July 20, 1986|JAMES S. GRANELLI | Times Staff Writer

If shortening the often frustrating wait between the filing of a loan application and the final word from the bank is a service that can bring customers flocking, Security Pacific National Bank figures it should be doing quite well in the competition for small- business accounts.

The Los Angeles-based bank's 38 statewide business banking centers recently installed a fully automated loan processing and documentation system that bank officials say reduces the time it takes to approve loans--from three weeks to three days on a $10-million loan processed for one of the bank's regular business customers.

The $6.5-million system--initially tested at Security Pacific's Irvine center--frees account managers to drum up new business and maintain a better relationship with existing customers, bank officials say.

Security Pacific's business centers compete with independent and mid-size banks by seeking customers from the ranks of the small and mid-size companies, the backbone of Orange County's economy. Dannie M. Hayes, a senior vice president in charge of the Irvine banking center who also oversees three other centers in Orange County and one in Long Beach, said the bank is aiming to pick up more business customers who need loans of $3 million to $100 million.

"I just came back from a marketing convention, and nobody has anything like this," Hayes said. "In the first quarter last year, I made 50 calls to prospective customers. Now I'm making five times that amount."

And a special computer system keeps track of all those calls and of the information gleaned from prospective borrowers. When a prospect becomes a customer, the file is transferred to the new account so the customer doesn't have to continually repeat the information when filling out forms.

The computer-word processing operation also augurs well for retail banking, where the day soon may come when a customer can apply for a car loan or home mortgage at 9 a.m. and receive approval--or denial--by 5 p.m. the same day, Hayes said.

"If this automation works here (in business banking), it'll work anywhere," he said.

When the Irvine office tested the automated system last November, Hayes and other executives were so impressed by it that they converted the bank's entire business banking operation to computers within eight months.

"We're trying to be a consultive banker--to show businessmen the savings they could expect, the impacts of borrowings," Hayes said. "Automation helps us do that."

Based on projected sales, inventories and other data, for instance, a particular customer's profile and a laundry list of 15 to 20 assumptions about the business's performance can be plugged into the computer, which uses specially designed software to calculate the customer's borrowing needs, said A. Elizabeth Costello, a senior vice president at Security Pacific's Irvine center.

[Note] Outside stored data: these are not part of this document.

/-- With the latch open the end of P5 leads nowhere: the module stays in P5 until the latch closes, and enters P6 then. Opening
  the latch is noted; on a primary that can hand over it requests a hand-over with cause 5, on any other module it does nothing
  more. Closing it ends the warning, and where acquisition was not waiting for it does nothing more. An open latch opened again
  changes nothing. The model's own: the operands of the commands (log entry 1), when a command acts (log entry 2). Formalises:
  "A module does not enter P6 while its hinge latch is open. It stays at the end of P5, with `GEN_START.LATCH_OPEN` set, until
  the latch closes." (R391.) -/
def Obligations.TheServiceLatch : Prop :=
  (∀ (w : When) (s : State), s.gen.latchOpen = false → s.canHandOver = true → s.primary = true →
    ∃ t, exec (.latchOpen w) s = .next t ∧ Only [.time, .start, .events, .pair, .sessions, .host] s t ∧ t.gen.latchOpen = true
    ∧ t.wvl.handover = some { asked := (s.at w).islandTime linkIsland, cause := 5 } ∧ t.wvl.role = 1) ∧
  (∀ (w : When) (s : State), s.gen.latchOpen = false → s.primary = false → ∃ t, exec (.latchOpen w) s = .next t
    ∧ Only [.time, .start] s t ∧ t.gen.latchOpen = true ∧ t.gen.phase = s.gen.phase) ∧
  (∀ (w : When) (s : State), s.gen.latchOpen = true → ∃ t, exec (.latchOpen w) s = .next t ∧ Only [.time] s t) ∧
  (∀ (w : When) (s : State), s.tmb.acqJudged = false → ∃ t, exec (.latchClose w) s = .next t ∧ Only [.time, .start] s t
    ∧ t.gen.latchOpen = false ∧ t.gen.phase = s.gen.phase) ∧
  (∀ (w : When) (s : State), s.gen.phase = 5 → s.gen.latchOpen = true → s.tmb.acqChecked = false → s.tmb.acqTimeout = true →
    s.tmb.state ≠ 2 → s.tmb.p5Start + aonSec 30 ≤ max s.aon w.a → ∃ t, exec (.acqTimeout w) s = .next t
    ∧ Only [.time, .events, .timebase] s t ∧ t.gen.phase = 5 ∧ t.gen.latchOpen = true ∧ t.tmb.acqJudged = true) ∧
  (∀ (w : When) (s : State), s.gen.phase = 5 → s.tmb.acqJudged = true → ∃ t, exec (.latchClose w) s = .next t
    ∧ Only [.time, .start, .timebase, .pair] s t ∧ t.gen.phase = 6 ∧ t.gen.latchOpen = false ∧ t.wvl.p6Start = max s.aon w.a
    ∧ t.tmb.state = s.tmb.state) ∧
  (∀ (c : Instr) (s t : State), s.gen.phase = 5 → s.gen.latchOpen = true → exec c s = .next t →
    t.gen.phase ≠ 6 ∨ t.gen.latchOpen = false) ∧
  (∀ (w : When) (s : State), s.gen.latchOpen = false → ∃ t, exec (.latchOpen w) s = .next t
    ∧ Only [.time, .start, .events, .pair, .ledger, .keeper, .sessions, .host] s t ∧ t.gen.latchOpen = true
    ∧ t.gen.phase = s.gen.phase ∧ t.wvl.role = s.wvl.role)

The results could show customers that they may need less money--or more--than they asked for, she said.

Bankers normally spread sheets of financial statements on their desks and take four or five hours to analyze the data and figure the ratios they need to even begin considering such important things as a customer's ability to repay a loan. Now the computer does some of the most complex ratio analyses in 20 minutes, Hayes said.

Security Pacific spent about $3.5 million on pre-programmed software and hardware--mostly for 700 IBM PC computers statewide--and is spending about $3 million to train loan officers and develop specialized computer software, Hayes said.

The need for special software is important because many pre-programmed, or canned, software packages make assumptions that bank officers don't make, he said. One ratio-calculating software package, for instance, assumed a figure on a line where none appeared. That assumption affected other ratios and ended up with approval for a customer's line of credit that was twice what it should have been, Hayes said.

"There's a massive amount of paper work and data that banks deal with, and banks must be detail-oriented," he said. "The automation handles all that and helps us to increase productivity."